Christmas Around the World
Christmas in America is very strange when looked at from an outsider’s perspective. Every year, children go sit on the lap of a strange man and give him a list of demands. If they’re good, the man promises to break into their house and leave their ransom, take some food, then disappear on his impractical magic sled.
Adults drink odd custard-like beverages, eat cake that no one likes and have to kiss if they accidently stand too close to someone under a weed that has been hung on the ceiling. They bring a giant tree in the house to decorate, and put lights and tacky lawn ornaments up in their yards.
Everyone pretends it’s going to snow despite the fact that half of America isn’t in an appropriate climate, and all of this somehow celebrates the birth of Christ, despite the fact that Christ was probably born in the spring.
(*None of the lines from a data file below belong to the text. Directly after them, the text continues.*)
-- ==== Sys2Proof/Laws/Memory.lean ====
section
/-!
SUPPORT. Memory: what a byte reads after a write, and that every memory operation keeps the canonical form.
-/
namespace Sys2Proof.Machine

open Sys2Proof

/-! ### Lists of cells -/

/-- Every address of a list is above a bound. -/
def Memory.above (a : Nat) (m : List Host.Cell) : Prop := ∀ c ∈ m, a < c.1

/-- The canonical form, head and tail. -/
theorem Memory.wf_cons (c : Host.Cell) (m : List Host.Cell) :
    Memory.wf (c :: m) = true ↔ Memory.above c.1 m ∧ Memory.wf m = true := by
  induction m generalizing c with
  | nil => simp [Memory.wf, Memory.above]
  | cons d m ih =>
    have hd := ih d
    simp only [Memory.wf, Bool.and_eq_true, decide_eq_true_eq]
    constructor
    · rintro ⟨h, hw⟩
      refine ⟨fun e he => ?_, hw⟩
      rcases List.mem_cons.1 he with rfl | he
      · exact h
      · exact Nat.lt_trans h ((hd.1 hw).1 e he)
    · rintro ⟨h, hw⟩
      exact ⟨h d (List.mem_cons_self), hw⟩

/-- The cells after a write: the written one, or one that stood. -/
theorem Memory.mem_set {m : List Host.Cell} {k : Nat} {v : Byte} {c : Host.Cell} (h : c ∈ Memory.set m k v) :
    c = (k, v) ∨ c ∈ m := by
  induction m with
  | nil => exact .inl (by simpa [Memory.set] using h)
  | cons d m ih =>
    simp only [Memory.set] at h
    split at h
    · rcases List.mem_cons.1 h with h | h
      · exact .inl h
      · exact .inr h
    · split at h
      · rcases List.mem_cons.1 h with h | h
        · exact .inl h
        · exact .inr (List.mem_cons_of_mem _ h)
      · rcases List.mem_cons.1 h with h | h
        · exact .inr (h ▸ List.mem_cons_self)
        · rcases ih h with h | h
          · exact .inl h
          · exact .inr (List.mem_cons_of_mem _ h)

/-- A write keeps the canonical form. -/
theorem Memory.wf_set {m : List Host.Cell} (h : Memory.wf m = true) (k : Nat) (v : Byte) :
    Memory.wf (Memory.set m k v) = true := by
  induction m with
  | nil => rfl
  | cons d m ih =>
    have hd := (Memory.wf_cons d m).1 h
    simp only [Memory.set]
    split
    · next hk =>
      refine (Memory.wf_cons _ _).2 ⟨fun c hc => ?_, h⟩
      rcases List.mem_cons.1 hc with rfl | hc
      · exact hk
      · exact Nat.lt_trans hk (hd.1 c hc)
    · split
      · next hk => exact (Memory.wf_cons _ _).2 ⟨fun c hc => hk ▸ hd.1 c hc, hd.2⟩
      · next h1 h2 =>
        refine (Memory.wf_cons _ _).2 ⟨fun c hc => ?_, ih hd.2⟩
        rcases Memory.mem_set hc with rfl | hc
        · show d.1 < k
          omega
        · exact hd.1 c hc

/-- Keeping some cells keeps the canonical form. -/
theorem Memory.wf_filter {m : List Host.Cell} (h : Memory.wf m = true) (p : Host.Cell → Bool) :
    Memory.wf (m.filter p) = true := by
  induction m with
  | nil => rfl
  | cons d m ih =>
    have hd := (Memory.wf_cons d m).1 h
    by_cases hp : p d
    · rw [List.filter_cons_of_pos hp]
      exact (Memory.wf_cons _ _).2 ⟨fun c hc => hd.1 c ((List.mem_filter.1 hc).1), ih hd.2⟩
    · rw [List.filter_cons_of_neg hp]
      exact ih hd.2

/-- No cell below the first one's address. -/
theorem Memory.get?_above {m : List Host.Cell} {k a : Nat} (h : Memory.above a m) (hk : k ≤ a) : Memory.get? m k = none := by
  cases m with
  | nil => rfl
  | cons d m =>
    have := h d List.mem_cons_self
    have h1 : ¬ d.1 = k := by omega
    have h2 : k < d.1 := by omega
    simp [Memory.get?, h1, h2]

/-- The written address reads the byte written. -/
theorem Memory.get?_set_same (m : List Host.Cell) (k : Nat) (v : Byte) : Memory.get? (Memory.set m k v) k = some v := by
  induction m with
  | nil => simp [Memory.set, Memory.get?]
  | cons d m ih =>
    simp only [Memory.set]
    split
    · simp [Memory.get?]
    · split
      · simp [Memory.get?]
      · next h1 h2 =>
        have : ¬ d.1 = k := fun e => h2 e.symm
        simp [Memory.get?, this, h1, ih]

/-- Every other address reads as before. -/
theorem Memory.get?_set_other (m : List Host.Cell) {k j : Nat} (v : Byte) (h : j ≠ k) :
    Memory.get? (Memory.set m k v) j = Memory.get? m j := by
  have hk : ¬ k = j := fun e => h e.symm
  induction m with
  | nil => by_cases hl : j < k <;> simp [Memory.set, Memory.get?, hk, hl]
  | cons d m ih =>
    simp only [Memory.set]
    split
    · next hlt =>
      by_cases hl : j < k
      · have h1 : ¬ d.1 = j := by omega
        have h2 : j < d.1 := by omega
        simp [Memory.get?, hk, hl, h1, h2]
      · simp [Memory.get?, hk, hl]
    · split
      · next he =>
        subst he
        by_cases hl : j < d.1
        · have h1 : ¬ d.1 = j := by omega
          simp [Memory.get?, hl, h1]
        · have h1 : ¬ d.1 = j := by omega
          simp [Memory.get?, hl, h1]
      · simp only [Memory.get?, ih]

/-- A cell listed reads as listed. -/
theorem Memory.get?_of_mem {m : List Host.Cell} (h : Memory.wf m = true) {c : Host.Cell} (hc : c ∈ m) :
    Memory.get? m c.1 = some c.2 := by
  induction m with
  | nil => cases hc
  | cons d m ih =>
    have hd := (Memory.wf_cons d m).1 h
    rcases List.mem_cons.1 hc with rfl | hc
    · simp [Memory.get?]
    · have hlt := hd.1 c hc
      have h1 : ¬ d.1 = c.1 := by omega
      have h2 : ¬ c.1 < d.1 := by omega
      simp [Memory.get?, h1, h2, ih hd.2 hc]

/-- Keeping the cells whose address a test names keeps what those addresses read. -/
theorem Memory.get?_filter {m : List Host.Cell} (h : Memory.wf m = true) (p : Nat → Bool) (k : Nat) :
    Memory.get? (m.filter (fun c => p c.1)) k = if p k then Memory.get? m k else none := by
  induction m with
  | nil => simp [Memory.get?]
  | cons d m ih =>
    have hd := (Memory.wf_cons d m).1 h
    have ih := ih hd.2
    have hab : k < d.1 → Memory.get? (m.filter (fun c => p c.1)) k = none := fun hk =>
      Memory.get?_above (a := d.1) (fun c hc => hd.1 c ((List.mem_filter.1 hc).1)) (Nat.le_of_lt hk)
    by_cases hp : p d.1
    · rw [List.filter_cons_of_pos (by simpa using hp)]
      by_cases hk : d.1 = k
      · subst hk; simp [Memory.get?, hp]
      · by_cases hl : k < d.1
        · simp [Memory.get?, hk, hl]
        · simp [Memory.get?, hk, hl, ih]
    · rw [List.filter_cons_of_neg (by simpa using hp)]
      by_cases hk : d.1 = k
      · subst hk
        rw [ih]
        simp [hp]
      · by_cases hl : k < d.1
        · simp [Memory.get?, hk, hl, hab hl]
        · simp [Memory.get?, hk, hl, ih]

/-- An erased address reads nothing, every other as before. -/
theorem Memory.get?_erase {m : List Host.Cell} (h : Memory.wf m = true) (k j : Nat) :
    Memory.get? (Memory.erase m k) j = if j = k then none else Memory.get? m j := by
  have := Memory.get?_filter h (fun a => a != k) j
  rw [Memory.erase, this]
  by_cases hj : j = k <;> simp [hj]

/-! ### Device memory -/

/-- An unlisted byte's zero depends on the losses and the clearing alone. -/
theorem State.zeroAt_congr {s t : State} (hl : t.lost = s.lost) (hz : t.zeroed = s.zeroed) (k : Nat) :
    t.zeroAt k = s.zeroAt k := by
  simp only [State.zeroAt, hl, hz]

/-- What an unlisted byte reads as depends on the losses and the clearing alone. -/
theorem State.fill_congr {s t : State} (hl : t.lost = s.lost) (hz : t.zeroed = s.zeroed) (k : Nat) : t.fill k = s.fill k := by
  simp only [State.fill, State.zeroAt_congr hl hz, State.losses, hl]

/-- A byte depends on the memory, the losses and the clearing alone. -/
theorem State.rd_congr {s t : State} (hm : t.mem = s.mem) (hl : t.lost = s.lost) (hz : t.zeroed = s.zeroed) (k : Nat) :
    t.rd k = s.rd k := by
  simp only [State.rd, hm, State.fill_congr hl hz]

/-- The canonical form depends on the memory, the losses and the clearing alone. -/
theorem State.memWf_congr {s t : State} (hm : t.mem = s.mem) (hl : t.lost = s.lost) (hz : t.zeroed = s.zeroed)
    (h : s.memWf) : t.memWf := by
  refine ⟨hm ▸ h.1, fun c hc => ?_⟩
  rw [State.zeroAt_congr hl hz]
  exact h.2 c (hm ▸ hc)

/-- Writing a byte keeps the canonical form. -/
theorem State.memWf_wr {s : State} (h : s.memWf) (k : Nat) (v : Byte) : (s.wr k v).memWf := by
  have hz : ∀ j, (s.wr k v).zeroAt j = s.zeroAt j := fun j => State.zeroAt_congr rfl rfl j
  by_cases hv : (s.zeroAt k && v == 0) = true
  · have hm : (s.wr k v).mem = Memory.erase s.mem k := by simp only [State.wr, hv, if_true]
    refine ⟨hm ▸ Memory.wf_filter h.1 _, fun c hc => ?_⟩
    rw [hz]
    rw [hm] at hc
    exact h.2 c ((List.mem_filter.1 hc).1)
  · have hm : (s.wr k v).mem = Memory.set s.mem k v := by simp only [State.wr, hv, if_false, Bool.false_eq_true]
    refine ⟨hm ▸ Memory.wf_set h.1 k v, fun c hc => ?_⟩
    rw [hz]
    rw [hm] at hc
    rcases Memory.mem_set hc with rfl | hc
    · simpa using hv
    · exact h.2 c hc

/-- Writing bytes keeps the canonical form. -/
theorem State.memWf_wrs {s : State} (h : s.memWf) (k : Nat) (bs : List Byte) : (s.wrs k bs).memWf := by
  induction bs generalizing s k with
  | nil => exact h
  | cons b bs ih => exact ih (State.memWf_wr h k b) (k + 1)

/-- Writing a word keeps the canonical form. -/
theorem State.memWf_wr64 {s : State} (h : s.memWf) (k v : Nat) : (s.wr64 k v).memWf := State.memWf_wrs h k _

/-- Losing a range keeps the canonical form. -/
theorem State.memWf_lose {s : State} (h : s.memWf) (base len : Nat) : (s.lose base len).memWf := by
  refine ⟨Memory.wf_filter h.1 _, fun c hc => ?_⟩
  have hc : c ∈ s.mem.filter (fun c => decide (c.1 < base) || decide (base + len ≤ c.1)) := hc
  obtain ⟨hm, hp⟩ := List.mem_filter.1 hc
  have hs := h.2 c hm
  have hout : (decide (base ≤ c.1) && decide (c.1 < base + len)) = false := by
    simp only [Bool.or_eq_true, decide_eq_true_eq] at hp
    rcases hp with hp | hp <;> simp <;> omega
  have : (s.lose base len).zeroAt c.1 = true → s.zeroAt c.1 = true := by
    intro hz
    have hzd : (s.lose base len).zeroed = s.zeroed := rfl
    have hld : (s.lose base len).lost = (base, len) :: s.lost := rfl
    simp only [State.zeroAt, hzd, hld] at hz ⊢
    cases hn : s.zeroed with
    | none => rw [hn] at hz; exact hz
    | some n =>
      rw [hn] at hz
      simp only [Bool.and_eq_true, decide_eq_true_eq, Bool.not_eq_true'] at hz ⊢
      refine ⟨hz.1, ?_⟩
      have h2 := hz.2
      rw [List.any_eq_false] at h2 ⊢
      intro r hr
      apply h2 r
      by_cases hle : n ≤ s.lost.length
      · have : ((base, len) :: s.lost).length - n = (s.lost.length - n) + 1 := by simp; omega
        rw [this, List.take_succ_cons]
        exact List.mem_cons_of_mem _ hr
      · have : s.lost.length - n = 0 := by omega
        rw [this] at hr
        simp at hr
  cases hz : (s.lose base len).zeroAt c.1 with
  | false => rfl
  | true => rw [this hz] at hs; exact hs

/-- Clearing HBM keeps the canonical form. -/
theorem State.memWf_zeroHbm {s : State} (h : s.memWf) : s.zeroHbm.memWf := by
  refine ⟨Memory.wf_filter h.1 _, fun c hc => ?_⟩
  have hc : c ∈ s.mem.filter (fun c => decide (c.1 < 0) || decide (0 + 0x80000000000 ≤ c.1)) := hc
  obtain ⟨hm, hp⟩ := List.mem_filter.1 hc
  have : s.zeroHbm.zeroAt c.1 = false := by
    have hzd : s.zeroHbm.zeroed = some s.lost.length := rfl
    simp only [Bool.or_eq_true, decide_eq_true_eq] at hp
    simp only [State.zeroAt, hzd]
    simp; omega
  simp [this]

/-- Writing a byte of host memory keeps the canonical form. -/
theorem State.hostWf_hwr {s : State} (h : s.hostWf) (k : Nat) (v : Byte) : (s.hwr k v).hostWf := Memory.wf_set h k v

/-- Writing bytes of host memory keeps the canonical form. -/
theorem State.hostWf_hwrs {s : State} (h : s.hostWf) (k : Nat) (bs : List Byte) : (s.hwrs k bs).hostWf := by
  induction bs generalizing s k with
  | nil => exact h
  | cons b bs ih => exact ih (State.hostWf_hwr h k b) (k + 1)

/-- Observing semaphores leaves the canonical form. -/
theorem State.memWf_observe {s : State} (h : s.memWf) : s.observe.memWf := State.memWf_congr rfl rfl rfl h

/-- Memory right after reset is canonical. -/
theorem State.memWf_reset : State.reset.memWf := ⟨rfl, fun _ hc => nomatch hc⟩

/-- A byte reads what was written to it. -/
theorem State.rd_wr_same {s : State} (h : s.memWf) (k : Nat) (v : Byte) : (s.wr k v).rd k = v := by
  have hf : (s.wr k v).fill k = s.fill k := State.fill_congr rfl rfl k
  by_cases hv : (s.zeroAt k && v == 0) = true
  · have hm : (s.wr k v).mem = Memory.erase s.mem k := by simp only [State.wr, hv, if_true]
    have hg : Memory.get? (Memory.erase s.mem k) k = none := by simp [Memory.get?_erase h.1]
    simp only [Bool.and_eq_true, beq_iff_eq] at hv
    rw [State.rd, hm, hg, hf]
    simp [State.fill, hv.1, hv.2]
  · have hm : (s.wr k v).mem = Memory.set s.mem k v := by simp only [State.wr, hv, if_false, Bool.false_eq_true]
    simp [State.rd, hm, Memory.get?_set_same]

/-- Every other byte reads as before. -/
theorem State.rd_wr_other {s : State} (h : s.memWf) {k j : Nat} (v : Byte) (hj : j ≠ k) : (s.wr k v).rd j = s.rd j := by
  have hf : (s.wr k v).fill j = s.fill j := State.fill_congr rfl rfl j
  by_cases hv : (s.zeroAt k && v == 0) = true
  · have hm : (s.wr k v).mem = Memory.erase s.mem k := by simp only [State.wr, hv, if_true]
    simp only [State.rd, hf, hm, Memory.get?_erase h.1, hj, if_false]
  · have hm : (s.wr k v).mem = Memory.set s.mem k v := by simp only [State.wr, hv, if_false, Bool.false_eq_true]
    simp only [State.rd, hf, hm, Memory.get?_set_other _ _ hj]

/-- Bytes outside a run of written ones read as before. -/
theorem State.rd_wrs_other {s : State} (h : s.memWf) (k : Nat) (bs : List Byte) {j : Nat} (hj : j < k ∨ k + bs.length ≤ j) :
    (s.wrs k bs).rd j = s.rd j := by
  induction bs generalizing s k with
  | nil => rfl
  | cons b bs ih =>
    simp only [List.length_cons] at hj
    have h1 : (s.wrs k (b :: bs)).rd j = (s.wr k b).rd j :=
      ih (State.memWf_wr h k b) (k + 1) (by omega)
    rw [h1]
    exact State.rd_wr_other h b (by omega)

end Sys2Proof.Machine
end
The reason for this strangeness is because the Catholics took the pagan holiday already existing at midwinter and adopted it into their religious canon of holy days. Yule was celebrated in England and other northern countries long before the Christians arrived. The clash of cultures that that ensued combined the holidays to form the odd conglomeration of traditions that is celebrated now. Yule was celebrated differently in different parts of Europe, and the Catholic Church had control of all Europe when they decided to take Yule. So the mixing of Catholic worship with local traditions has created quite a few variations on the theme of Christmas.
It is interesting to see what stays the same and what is different in each celebration of the holiday. Just based on geography, it appears that midwinter was more important to celebrate in the most northern countries, whereas southern countries like Continental Europe and South America are almost completely lacking the pagan influence on anything but the actual date of the holiday.